▸ AIM OF THE TASK:
Determine the number of lines in the data below that contain the string "WritesOfImm", and respond with that number alone.
--- DATA SECTION ---
/-- A write access: who may make it, the bridge's edge cases, then the register's effect. -/
def State.busWrite (s : State) (m : Master) (addr : Nat) (be : BitVec 4) (v : Word) : Out :=
  let a := addr / 4 * 4
  let s := s.accessWake m a
  if s.pwr.off then .next s
  else if !(s.owns m || ownRegister m a) then
    match m with
    | .sess n => .next (s.dropNotOwner n)
    | .steward => .next s
  else if s.viewed m && !viewKeeps m a then .next (s.incSat Reg.ROSTER_VIEW_DENY 31 0)
  else if s.phase = 3 ∧ !deadBlock a then .next s
  else if m = .sess 0 ∧ be ≠ 0xF then .next (s.busCount m a 1)
  else if 0x800000 ≤ a ∧ a < 0x900000 then .next (s.pointWrite m (BitVec.ofNat 14 ((a - 0x800000) / 64)) (a % 64 / 4) v)
  else if s.absentBlock a then .next s
  else if !mapped a then .next (s.busCount m a 0)
  else if !s.linkUp a then .next (s.busCount m a 3)
  else if a = Reg.HOST_PASS_CMD then
    match m with
    | .sess n => .next (s.passWrite n v)
    | .steward => .next s
  else if s.liveControl a v then .fault .liveTestControl
  else .next (s.regWrite m a v)

/-! ### The QSPI port (R310) -/

/-- The writes posted in the QSPI queue carried out, oldest first. -/
def drainQspi : List (BitVec 24 × Word) → State → Out
  | [], s => .next s
  | (a, v) :: rest, s =>
    match State.busWrite { s with host := { s.host with qspi := rest } } (.sess 1) a.toNat 0xF v with
    | .next t => drainQspi rest t
    | o => o

/-- One posted QSPI write carried out; none where the queue is empty. -/
def State.postedWrite (s : State) : Option Out :=
  match s.host.qspi with
  | [] => none
  | (a, v) :: rest => some (State.busWrite { s with host := { s.host with qspi := rest } } (.sess 1) a.toNat 0xF v)

/-- Session 1 exists (R308). -/
def State.qspiOn (s : State) : Bool := s.bit Reg.HOST_CFG 0 && !s.pwr.off

/-- QSPI_READ (R310): after every write before it. -/
def execQspiRead (addr : BitVec 24) (s : State) : Out :=
  if !s.qspiOn then .next s
  else match drainQspi s.host.qspi s with
    | .next t =>
      let (t, w) := t.busRead (.sess 1) addr.toNat
      .next (t.emit [w])
    | o => o

/-- QSPI_WRITE (R310): posted into the queue of 4; a full queue drops it with OVERRUN. The chip select is a host access and wakes the
module. -/
def execQspiWrite (addr : BitVec 24) (v : Word) (s : State) : Out :=
  if !s.qspiOn then .next s
  else
    let s := s.wakeRequest 0
    .next (if 4 ≤ s.host.qspi.length then s.setLastErr 1 3 else { s with host := { s.host with qspi := s.host.qspi ++ [(addr, v)] } })

/-- QSPI_STATUS (R310). -/
def execQspiStatus (s : State) : Out :=
  if !s.qspiOn then .next s
  else
    let s := s.wakeRequest 0
    .next (s.emit [wd ((!s.host.qspi.isEmpty).toNat + 2 * (s.host.lastErr.toList.getD 1 0 != 0).toNat + 4 * s.qspiIrq.toNat)])

/-! ### The commands of the register interface -/

/-- REGISTER_WRITE (R320). -/
def execRegisterWrite (m : Master) (addr : BitVec 24) (v : Word) (be : BitVec 4) (s : State) : Out := s.busWrite m addr.toNat be v

/-- READ_CLEAR (R321): the word returned, and the side effects for the Prefect. -/
def execReadClear (m : Master) (addr : BitVec 24) (s : State) : Out :=
  let (t, w) := s.busRead m addr.toNat
  .next (if t.pwr.off then t else t.emit [w])

/-- BUS_WATCHDOG (R331): a read returns all ones, a write is dropped; counted and recorded. -/
def execBusWatchdog (m : Master) (addr : BitVec 24) (write : Bool) (s : State) : Out :=
  if s.pwr.off then .next s else
  let s := (s.busCount m addr.toNat 2).record { sev := 5, source := 0x00, code := 331, session := m.session, args := [wd addr.toNat] }
  .next (if write then s else s.emit [0xFFFFFFFF])

/-- MBOX_LATCH (R324). -/
def execMboxLatch (m : Master) (v : Word) (s : State) : Out := .next (s.throughView m (fun s => s.mboxSelect m v))

/-- MBOX_RELEASE (R324): a write of SPACE 0. -/
def execMboxRelease (m : Master) (s : State) : Out := .next (s.throughView m (fun s => s.mboxSelect m 0))

/-- MBOX_LATCH_DONE (R326). -/
def execMboxLatchDone (s : State) : Out := .next s.mboxDone

/-- POINT_STAGE_WRITE (R333): a write of a word of the POINT window. -/
def execPointStageWrite (m : Master) (idx : PointIdx) (word4 : BitVec 4) (v : Word) (s : State) : Out :=
  .next (s.throughView m (fun s => s.pointWrite m idx word4.toNat v))

/-- POINT_VALUE_WRITE (R333): VALUE commits. -/
def execPointValueWrite (m : Master) (idx : PointIdx) (v : Word) (s : State) : Out :=
  .next (s.throughView m (fun s => s.pointWrite m idx 0 v))

/-- ENTER_TEST (R328). -/
def execEnterTest (m : Master) (s : State) : Out := .next (s.hostWrite m (fun s => s.testEnter m))

/-- LEAVE_TEST (R328). -/
def execLeaveTest (m : Master) (s : State) : Out := .next (s.hostWrite m (fun s => s.testLeave m))

end Sys2Proof.Machine
end

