-- ==== Sys2Proof/Machine/Step.lean ====
section
/-! DEFINITION. One step of the block: the command at the front of the queue, or an idle step. -/

namespace Sys2Proof.Machine

/-- One step: the front command is taken off the queue and has its effect; on an empty queue the block idles
(Machine/Idle.lean, log entry 1). -/
def step (s : State) : Host.Outcome State Fault Refusal :=
  match s.pending with
  | [] => idleStep s
  | c :: rest => exec c { s with pending := rest }

/-- The state with the command a word spells at the front of the queue; the table gives no row any bits, so no word spells one
and the state stays as it is (log entry 7). -/
def State.withFetchWord (s : State) (nbits w : Nat) : State :=
  match decodeTableWord nbits w with
  | some c => { s with pending := c :: s.pending }
  | none => s

end Sys2Proof.Machine
end

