-- ==== Sys2Proof/Certificates/Slice0/Obligations.lean ====
section
/-! DEFINITION. The statements about the block, each with the rule of the manual it rests on. `Completes`, `Retires`, `State.ready`,
`State.woken` and `State.obeys` are explained in Sys2Proof/Safety.lean. -/

open Sys2Proof Sys2Proof.Machine

/-! ### The instructions of the cores -/

/-- R48: major opcode 0x00. Each instruction writes its result to gd, and the whole of its effect is that register and the PC; ADDV and SUBV raise
OVERFLOW where the exact sum does not fit; every other word of the opcode raises ILLEGAL. -/
def Obligations.AluResults : Prop :=
  (WritesOf2 .add (fun x y => x + y) ∧ WritesOf2 .sub (fun x y => x - y) ∧ WritesOf2 .and (fun x y => x &&& y) ∧
  WritesOf2 .or (fun x y => x ||| y) ∧ WritesOf2 .xor (fun x y => x ^^^ y) ∧ WritesOf2 .nor (fun x y => ~~~(x ||| y)) ∧
  WritesOf2 .andn (fun x y => x &&& ~~~y) ∧ WritesOf2 .slt (fun x y => if x.toInt < y.toInt then 1 else 0) ∧
  WritesOf2 .sltu (fun x y => if x.toNat < y.toNat then 1 else 0) ∧ WritesOf2 .seq (fun x y => if x = y then 1 else 0) ∧
  WritesOf2 .sll (fun x y => x <<< (y.toNat % 32)) ∧ WritesOf2 .srl (fun x y => x >>> (y.toNat % 32)) ∧
  WritesOf2 .sra (fun x y => x.sshiftRight (y.toNat % 32)) ∧ WritesOf2 .ror (fun x y => x.rotateRight (y.toNat % 32)) ∧
  WritesOf2 .min (fun x y => BitVec.ofInt 32 (min x.toInt y.toInt)) ∧ WritesOf2 .max (fun x y => BitVec.ofInt 32 (max x.toInt y.toInt)) ∧
  WritesOf2 .minu (fun x y => BitVec.ofNat 32 (min x.toNat y.toNat)) ∧ WritesOf2 .maxu (fun x y => BitVec.ofNat 32 (max x.toNat y.toNat)) ∧
  WritesOf2 .adds (fun x y => BitVec.ofInt 32 (max (-2147483648) (min 2147483647 (x.toInt + y.toInt)))) ∧
  WritesOf2 .subs (fun x y => BitVec.ofInt 32 (max (-2147483648) (min 2147483647 (x.toInt - y.toInt))))) ∧
  WritesOrOverflows .addv (fun x y => x + y) ∧ WritesOrOverflows .subv (fun x y => x - y) ∧
  (∀ (s : State) (c : CoreId) (gd ga gb : BitVec 4), s.ready c (.sel c gd ga gb) [gd, ga, gb] = true →
    let u := s.observeBound c [gd, ga, gb]
    Completes (.sel c gd ga gb) s (Retires u c ((u.core c).ctx.put gd (if u.g c gb ≠ 0 then u.g c ga else u.g c gd) (s.pc c + 4)))) ∧
  WritesOf1 .abs (fun x => BitVec.ofInt 32 (min 2147483647 |x.toInt|)) ∧
  ∀ w : Word, bits w 31 26 = 0 → (bits w 13 6 ≠ 0 ∨ 0x18 ≤ bits w 5 0 ∨ (bits w 5 0 = 0x17 ∧ bits w 17 14 ≠ 0)) → RaisesIllegal w

/-- R49: major opcode 0x01. The multiplications, with OVERFLOW of MULV where the exact product does not fit; the divisions, with DIV_ZERO on a divisor
of 0, their results in the corner of −2^31 by −1; every other word of the opcode raises ILLEGAL. -/
def Obligations.MultiplyDivide : Prop :=
  (WritesOf2 .mul (fun x y => BitVec.ofInt 32 (x.toInt * y.toInt)) ∧
  WritesOf2 .mulh (fun x y => BitVec.ofInt 32 (x.toInt * y.toInt / 4294967296)) ∧
  WritesOf2 .mulhu (fun x y => BitVec.ofNat 32 (x.toNat * y.toNat / 4294967296)) ∧
  WritesOf2 .mulq (fun x y => BitVec.ofInt 32 (min 2147483647 ((x.toInt * y.toInt + 1073741824) / 2147483648))) ∧
  WritesOrOverflows .mulv (fun x y => x * y)) ∧
  (Divides .div (fun x y => BitVec.ofInt 32 (x.toInt.tdiv y.toInt)) ∧ Divides .divu (fun x y => BitVec.ofNat 32 (x.toNat / y.toNat)) ∧
  Divides .rem (fun x y => BitVec.ofInt 32 (x.toInt.tmod y.toInt)) ∧ Divides .remu (fun x y => BitVec.ofNat 32 (x.toNat % y.toNat))) ∧
  (∀ (s : State) (c : CoreId) (gd ga gb : BitVec 4),
    let u := s.observeBound c [gd, ga, gb]
    u.g c ga = 0x80000000 → u.g c gb = 0xFFFFFFFF →
    (s.ready c (.div c gd ga gb) [gd, ga, gb] = true → Completes (.div c gd ga gb) s (Retires u c ((u.core c).ctx.put gd 0x80000000 (s.pc c + 4)))) ∧
    (s.ready c (.rem c gd ga gb) [gd, ga, gb] = true → Completes (.rem c gd ga gb) s (Retires u c ((u.core c).ctx.put gd 0 (s.pc c + 4))))) ∧
  ∀ w : Word, bits w 31 26 = 1 → (bits w 13 6 ≠ 0 ∨ 9 ≤ bits w 5 0) → RaisesIllegal w

/-- R50: the immediate instructions. An immediate of 18 bits is sign-extended, but for ANDI, ORI and XORI, where it is zero-extended; a prefix
gives all 32 bits, and the PC then moves by 8. SHI and LUI take no prefix, and a field that must be 0 raises ILLEGAL where it is not. -/
def Obligations.ImmediateResults : Prop :=
  (WritesOfImm .addi true (fun x v => x + v) ∧ WritesOfImm .andi false (fun x v => x &&& v) ∧ WritesOfImm .ori false (fun x v => x ||| v) ∧
  WritesOfImm .xori false (fun x v => x ^^^ v) ∧ WritesOfImm .slti true (fun x v => if x.toInt < v.toInt then 1 else 0) ∧
  WritesOfImm .sltiu true (fun x v => if x.toNat < v.toNat then 1 else 0)) ∧
  (∀ (s : State) (c : CoreId) (gd : BitVec 4),
    (∀ v : BitVec 18, s.ready c (.li c gd (.short v)) [gd] = true →
      let u := s.observeBound c [gd]
      Completes (.li c gd (.short v)) s (Retires u c ((u.core c).ctx.put gd (v.signExtend 32) (s.pc c + 4)))) ∧
    (∀ v : Word, s.ready c (.li c gd (.prefixed v)) [gd] = true →
      let u := s.observeBound c [gd]
      Completes (.li c gd (.prefixed v)) s (Retires u c ((u.core c).ctx.put gd v (s.pc c + 8)))) ∧
    (∀ v : BitVec 18, s.ready c (.lui c gd v) [gd] = true →
      let u := s.observeBound c [gd]
      Completes (.lui c gd v) s (Retires u c ((u.core c).ctx.put gd (v.setWidth 32 <<< (14 : Nat)) (s.pc c + 4))))) ∧
  (∀ (s : State) (c : CoreId) (gd ga : BitVec 4) (n : BitVec 5) (kind : BitVec 2), s.ready c (.shi c gd ga kind n) [gd, ga] = true →
    let u := s.observeBound c [gd, ga]
    let x := u.g c ga
    Completes (.shi c gd ga kind n) s (Retires u c ((u.core c).ctx.put gd
      (if kind = 0 then x <<< n.toNat else if kind = 1 then x >>> n.toNat else if kind = 2 then x.sshiftRight n.toNat
        else x.rotateRight n.toNat) (s.pc c + 4)))) ∧
  (∀ w : Word, (bits w 31 26 = 8 ∧ bits w 17 7 ≠ 0) ∨ ((bits w 31 26 = 9 ∨ bits w 31 26 = 10) ∧ bits w 21 18 ≠ 0) → RaisesIllegal w) ∧
  ∀ (s : State) (c : CoreId) (w second : Word), bits w 31 26 = 0x3F → (bits second 31 26 = 8 ∨ bits second 31 26 = 10 ∨ (bits second 31 26 = 9 ∧ bits second 21 18 ≠ 0)) → s.executing c = true →
    s.fetchOk c (s.pc c) = true → s.fetchOk c (s.pc c + 4) = true → exec (.illegalEncoding c w second) s = .next (s.raised c 1 w)

/-- R51: major opcode 0x0B. EXTU, EXTS and INS for every field that lies in the word, the counts of zeros and ones, the reversal of bytes; every
other word of the opcode raises ILLEGAL. -/
def Obligations.BitResults : Prop :=
  ((∀ (s : State) (c : CoreId) (gd ga : BitVec 4) (l w : BitVec 5), s.ready c (.extu c gd ga l w) [gd, ga] = true →
    let u := s.observeBound c [gd, ga]
    Completes (.extu c gd ga l w) s (fun t => ∃ v : Word, Retires u c ((u.core c).ctx.put gd v (s.pc c + 4)) t ∧
      ∀ j < 32, v.getLsbD j = (decide (j ≤ w.toNat) && (u.g c ga).getLsbD (l.toNat + j)))) ∧
  (∀ (s : State) (c : CoreId) (gd ga : BitVec 4) (l w : BitVec 5), s.ready c (.exts c gd ga l w) [gd, ga] = true →
    let u := s.observeBound c [gd, ga]
    Completes (.exts c gd ga l w) s (fun t => ∃ v : Word, Retires u c ((u.core c).ctx.put gd v (s.pc c + 4)) t ∧
      ∀ j < 32, v.getLsbD j = (u.g c ga).getLsbD (l.toNat + min j w.toNat))) ∧
  (∀ (s : State) (c : CoreId) (gd ga : BitVec 4) (l w : BitVec 5), s.ready c (.ins c gd ga l w) [gd, ga] = true →
    let u := s.observeBound c [gd, ga]
    Completes (.ins c gd ga l w) s (fun t => ∃ v : Word, Retires u c ((u.core c).ctx.put gd v (s.pc c + 4)) t ∧
      ∀ j < 32, v.getLsbD j = if l.toNat ≤ j ∧ j ≤ l.toNat + w.toNat then (u.g c ga).getLsbD (j - l.toNat) else (u.g c gd).getLsbD j)) ∧
  WritesOf1 .clz (fun x => BitVec.ofNat 32 (leadingZeros x)) ∧
  WritesOf1 .ctz (fun x => BitVec.ofNat 32 (trailingZeros x)) ∧
  WritesOf1 .popc (fun x => BitVec.ofNat 32 ((List.range 32).countP (fun j => x.getLsbD j))) ∧
  WritesOf1 .bswap (fun x => x.extractLsb' 0 8 ++ x.extractLsb' 8 8 ++ x.extractLsb' 16 8 ++ x.extractLsb' 24 8)) ∧
  (∀ x : Word, (leadingZeros x = 32 ↔ x = 0) ∧ (trailingZeros x = 32 ↔ x = 0) ∧
    (x ≠ 0 → leadingZeros x < 32 ∧ x.getLsbD (31 - leadingZeros x) = true ∧ (∀ j, 31 - leadingZeros x < j → x.getLsbD j = false) ∧
      trailingZeros x < 32 ∧ x.getLsbD (trailingZeros x) = true ∧ ∀ j < trailingZeros x, x.getLsbD j = false)) ∧
  ∀ w : Word, bits w 31 26 = 0x0B → (bits w 17 14 ≠ 0 ∨ 7 ≤ bits w 13 10 ∨ (3 ≤ bits w 13 10 ∧ bits w 9 0 ≠ 0) ∨
    (bits w 13 10 < 3 ∧ 31 < bits w 4 0 + bits w 9 5)) → RaisesIllegal w

/-- R54, R55: a branch that is taken goes to PC + 4 × sext(offset), a jump to its target with the link register of JAL and JALR written; where the target
is misaligned or outside the code of the running tenant they raise MEMORY (cause 3) with it, but for the lesson exit of a scan core, where a jump does what
LEND does. A branch not taken goes on, whatever its target. BEQ, BNE, BLT, BGE, BLTU and BGEU complete where their target lies in the code of the running
tenant, and JAL, JR and JALR where theirs does. -/
def Obligations.ControlTransfers : Prop :=
  (∀ (s : State) (c : CoreId) (ga gb : BitVec 4) (off : BitVec 18) (i : Instr),
    i ∈ [Instr.beq c ga gb off, Instr.bne c ga gb off, Instr.blt c ga gb off, Instr.bge c ga gb off, Instr.bltu c ga gb off, Instr.bgeu c ga gb off] →
    s.ready c i [ga, gb] = true → (s.observeBound c [ga, gb]).inCode c (s.pc c + 4 * off.signExtend 32) = true → ∃ t, exec i s = .next t ∧
      (t.pc c = s.pc c + 4 ∨ t.pc c = s.pc c + 4 * off.signExtend 32) ∧ (t.core c).ctx.g = (s.core c).ctx.g ∧ t.points = s.points ∧ t.scan.mem = s.scan.mem) ∧
  (∀ (s : State) (c : CoreId) (gd ga : BitVec 4) (o18 : BitVec 18) (o17 : BitVec 17),
    (s.ready c (.jal c gd o18) [gd] = true → (s.observeBound c [gd]).inCode c (s.pc c + 4 * o18.signExtend 32) = true →
      ∃ t, exec (.jal c gd o18) s = .next t ∧ t.pc c = s.pc c + 4 * o18.signExtend 32 ∧ t.g c gd = s.pc c + 4 ∧ t.points = s.points) ∧
    (s.ready c (.jr c ga o17) [ga] = true → (s.observeBound c [ga]).inCode c (s.g c ga + o17.signExtend 32) = true →
      ∃ t, exec (.jr c ga o17) s = .next t ∧ t.pc c = s.g c ga + o17.signExtend 32 ∧ (t.core c).ctx.g = (s.core c).ctx.g ∧ t.points = s.points) ∧
    (s.ready c (.jalr c gd ga o17) [gd, ga] = true → (s.observeBound c [gd, ga]).inCode c (s.g c ga + o17.signExtend 32) = true →
      ∃ t, exec (.jalr c gd ga o17) s = .next t ∧ t.pc c = s.g c ga + o17.signExtend 32 ∧ t.g c gd = s.pc c + 4 ∧ t.points = s.points)) ∧
  (BranchesOn .beq (fun x y => x = y) ∧ BranchesOn .bne (fun x y => x ≠ y) ∧ BranchesOn .blt (fun x y => x.toInt < y.toInt) ∧
  BranchesOn .bge (fun x y => y.toInt ≤ x.toInt) ∧ BranchesOn .bltu (fun x y => x.toNat < y.toNat) ∧
  BranchesOn .bgeu (fun x y => y.toNat ≤ x.toNat)) ∧
  (∀ (s : State) (c : CoreId) (gd : BitVec 4) (off : BitVec 18), s.ready c (.jal c gd off) [gd] = true →
    let u := s.observeBound c [gd]
    JumpsTo (.jal c gd off) s u c (s.pc c + 4 * off.signExtend 32) (some gd)) ∧
  (∀ (s : State) (c : CoreId) (ga : BitVec 4) (off : BitVec 17), s.ready c (.jr c ga off) [ga] = true →
    let u := s.observeBound c [ga]
    JumpsTo (.jr c ga off) s u c (u.g c ga + off.signExtend 32) none) ∧
  (∀ (s : State) (c : CoreId) (gd ga : BitVec 4) (off : BitVec 17), s.ready c (.jalr c gd ga off) [gd, ga] = true →
    let u := s.observeBound c [gd, ga]
    JumpsTo (.jalr c gd ga off) s u c (u.g c ga + off.signExtend 32) (some gd)) ∧
  (∀ (s : State) (c : CoreId) (a : Word), s.inCode c a = true → a.toNat % 4 = 0 ∧ (isScan c = true → a ≠ 0xFFFFFFFC ∧ ∃ r : Region, r.kind = .code ∧
    r.owner = s.hmTenant c ∧ r.base ≤ a.toNat ∧ a.toNat + 4 ≤ r.base + r.size)) ∧
  (∀ c : CoreId, encode (.jr c 15 0) = 0x7C3C0000) ∧
  ∀ w : Word, (bits w 31 26 = 0x1E ∧ bits w 21 18 ≠ 0) ∨ (bits w 31 26 = 0x1F ∧ bits w 17 17 = 0 ∧ bits w 25 22 ≠ 0) → RaisesIllegal w
/-- R52, R76, R14: the loads, from every place an address can name. -/
def Obligations.LoadResults : Prop :=
  Loads .lw 4 id ∧ Loads .lh 2 (fun w => (w.setWidth 16).signExtend 32) ∧ Loads .lhu 2 (fun w => (w.setWidth 16).setWidth 32) ∧
  Loads .lb 1 (fun w => (w.setWidth 8).signExtend 32) ∧ Loads .lbu 1 (fun w => (w.setWidth 8).setWidth 32)
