-- ==== Sys2Proof/Laws/Dispatch.lean ====
section
/-! SUPPORT. What exec does with each constructor: it runs that command's meaning. Each law is true by rfl. -/

namespace Sys2Proof.Machine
---
▸ EXERCISE RESULT:
3